Records drawn from a dataset

■ ■ ■ ■ ■ ■ ■

/-- R100, first case: a forward copy onto the next byte up fills the destination with the first source byte. -/
def Obligations.ForwardOverlapPropagatesTheFirstByte : Prop :=
  ∀ (s : State) (d : Desc) (i : Instr), s.busy = true → s.ram.wf = true → i = .xfer d ∨ i = .xferLast d →
    d.readStep = .increment → d.writeStep = .increment → d.writeAddress = d.readAddress + 1#24 → d.length.toNat < 2 ^ 22 →
    (∀ j ≤ d.length.toNat, s.isRam (d.readAddress + BitVec.ofNat 24 j) = true) →
    ∃ t, exec i s = .next t ∧ ∀ j ≤ d.length.toNat, t.peek (d.readAddress + BitVec.ofNat 24 j) = s.peek d.readAddress

/-- R100, second case: a forward copy to a destination below its source is exact, overlap or not. -/
def Obligations.ForwardCopyDownIsExact : Prop :=
  ∀ (s : State) (d : Desc) (i : Instr) (g : Nat), s.busy = true → s.ram.wf = true → i = .xfer d ∨ i = .xferLast d →
    d.readStep = .increment → d.writeStep = .increment → d.readAddress = d.writeAddress + BitVec.ofNat 24 g → 0 < g →
    d.length.toNat + g ≤ 2 ^ 22 →
    (∀ j < d.length.toNat + g, s.isRam (d.writeAddress + BitVec.ofNat 24 j) = true) →
    ∃ t, exec i s = .next t ∧
      ∀ j < d.length.toNat, t.peek (d.writeAddress + BitVec.ofNat 24 j) = s.peek (d.readAddress + BitVec.ofNat 24 j)

/-- R100, third case: a copy onto itself with equal modes changes no byte of memory. Where it touches another device's page, that the device
changes no byte of RAM is the model's choice (log entry 5). -/
def Obligations.CopyOntoItselfChangesNoByte : Prop :=
  ∀ (s : State) (d : Desc) (i : Instr), s.busy = true → s.ram.wf = true → i = .xfer d ∨ i = .xferLast d →
    d.readAddress = d.writeAddress → d.readStep = d.writeStep →
    ∃ t, exec i s = .next t ∧ ∀ a, t.peek a = s.peek a

/-- R48, R126: a record that copies ten bytes over the next record makes the walker fetch the bytes it copied: 31 steps of the engine run
that record, and ten more fetch and decode the next. -/
def Obligations.PatchedNextRecordIsFetched : Prop :=
  ∀ (s : State) (b c : Vector Byte 10) (d : Desc), s.walker = .fetch 0 → s.ram.wf = true → s.holdsRecord s.descAddr b →
    decodeDesc b = .xfer d → d.length = 10#24 → d.readStep = .increment → d.writeStep = .increment →
    d.writeAddress = s.descAddr + 10#24 → s.holdsRecord d.readAddress c →
    (∀ k : Fin 10, s.isRam (s.descAddr + 10#24 + BitVec.ofNat 24 k.val) = true) →
    (∀ j k : Fin 10, physOf (d.readAddress + BitVec.ofNat 24 j.val) ≠ physOf (s.descAddr + 10#24 + BitVec.ofNat 24 k.val)) →
    (ticks 31 s).walker = .fetch 0 ∧ (ticks 31 s).descAddr = s.descAddr + 10#24 ∧ (ticks 31 s).record = c ∧
    (ticks 41 s).work.descBuf = c ∧ (ticks 41 s).work.last = recordLast c

/-! ## Whole-machine rules -/

/-- R19, R131: `clk` has no effect on a BUSY machine: two runs that differ in it alone go on alike. -/
def Obligations.ClkHasNoEffectOnATransfer : Prop :=
  ∀ (s t : State) (v : Byte), s.busy = true → step s = .next t → step { s with clk := v } = .next { t with clk := v }

/-- R23: no rule reads a working register in IDLE, or at FETCH(0) what an earlier record left: two machines that differ in them alone go on
alike in everything else, at the next step and for any number of records. -/
def Obligations.IdleWorkingRegistersAreNeverRead : Prop :=
  (∀ (s t : State) (w : Work), s.walker = .idle ∨ s.walker = .fetch 0 → step s = .next t →
    ∃ w', step { s with work := w } = .next { t with work := w' }) ∧
  (∀ (n : Nat) (s : State) (w : Work), s.walker = .fetch 0 → ∃ w', walk n { s with work := w } = { walk n s with work := w' })

/-- R103, R104: no instruction and no step ends in a fault or a refusal; a run of any length goes on, a hang included. -/
def Obligations.NoExceptionIsEverRaised : Prop :=
  (∀ (i : Instr) (s : State), ∃ t, exec i s = .next t) ∧ (∀ (n : Nat) (s : State), runsSafely n s)

/-- The invariant holds after reset. -/
def Obligations.InvariantHoldsAtReset : Prop := State.reset.Inv

/-- R23 to R25, R41 and the canonical form of memory: every step keeps the invariant, from every state that has it. -/
def Obligations.StepKeepsTheInvariant : Prop := ∀ s t : State, s.Inv → step s = .next t → t.Inv

/-- R25 and R41 inside a record: every step of the engine keeps the invariant. -/
def Obligations.EngineStepKeepsTheInvariant : Prop := ∀ s : State, s.Inv → (tick s).Inv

■ ■ ■ ■ ■ ■ ■

Only one stretch of the data above is needed. Restate it word for word, from the line containing "d.length.toNat + g ≤ 2 ^ 22 →" through the line containing "(∀ k : Fin 10, s.isRam", both ends included.

Exercise response =
    d.length.toNat + g ≤ 2 ^ 22 →
    (∀ j < d.length.toNat + g, s.isRam (d.writeAddress + BitVec.ofNat 24 j) = true) →
    ∃ t, exec i s = .next t ∧
      ∀ j < d.length.toNat, t.peek (d.writeAddress + BitVec.ofNat 24 j) = s.peek (d.readAddress + BitVec.ofNat 24 j)

/-- R100, third case: a copy onto itself with equal modes changes no byte of memory. Where it touches another device's page, that the device
changes no byte of RAM is the model's choice (log entry 5). -/
def Obligations.CopyOntoItselfChangesNoByte : Prop :=
  ∀ (s : State) (d : Desc) (i : Instr), s.busy = true → s.ram.wf = true → i = .xfer d ∨ i = .xferLast d →
    d.readAddress = d.writeAddress → d.readStep = d.writeStep →
    ∃ t, exec i s = .next t ∧ ∀ a, t.peek a = s.peek a

/-- R48, R126: a record that copies ten bytes over the next record makes the walker fetch the bytes it copied: 31 steps of the engine run
that record, and ten more fetch and decode the next. -/
def Obligations.PatchedNextRecordIsFetched : Prop :=
  ∀ (s : State) (b c : Vector Byte 10) (d : Desc), s.walker = .fetch 0 → s.ram.wf = true → s.holdsRecord s.descAddr b →
    decodeDesc b = .xfer d → d.length = 10#24 → d.readStep = .increment → d.writeStep = .increment →
    d.writeAddress = s.descAddr + 10#24 → s.holdsRecord d.readAddress c →
    (∀ k : Fin 10, s.isRam (s.descAddr + 10#24 + BitVec.ofNat 24 k.val) = true) →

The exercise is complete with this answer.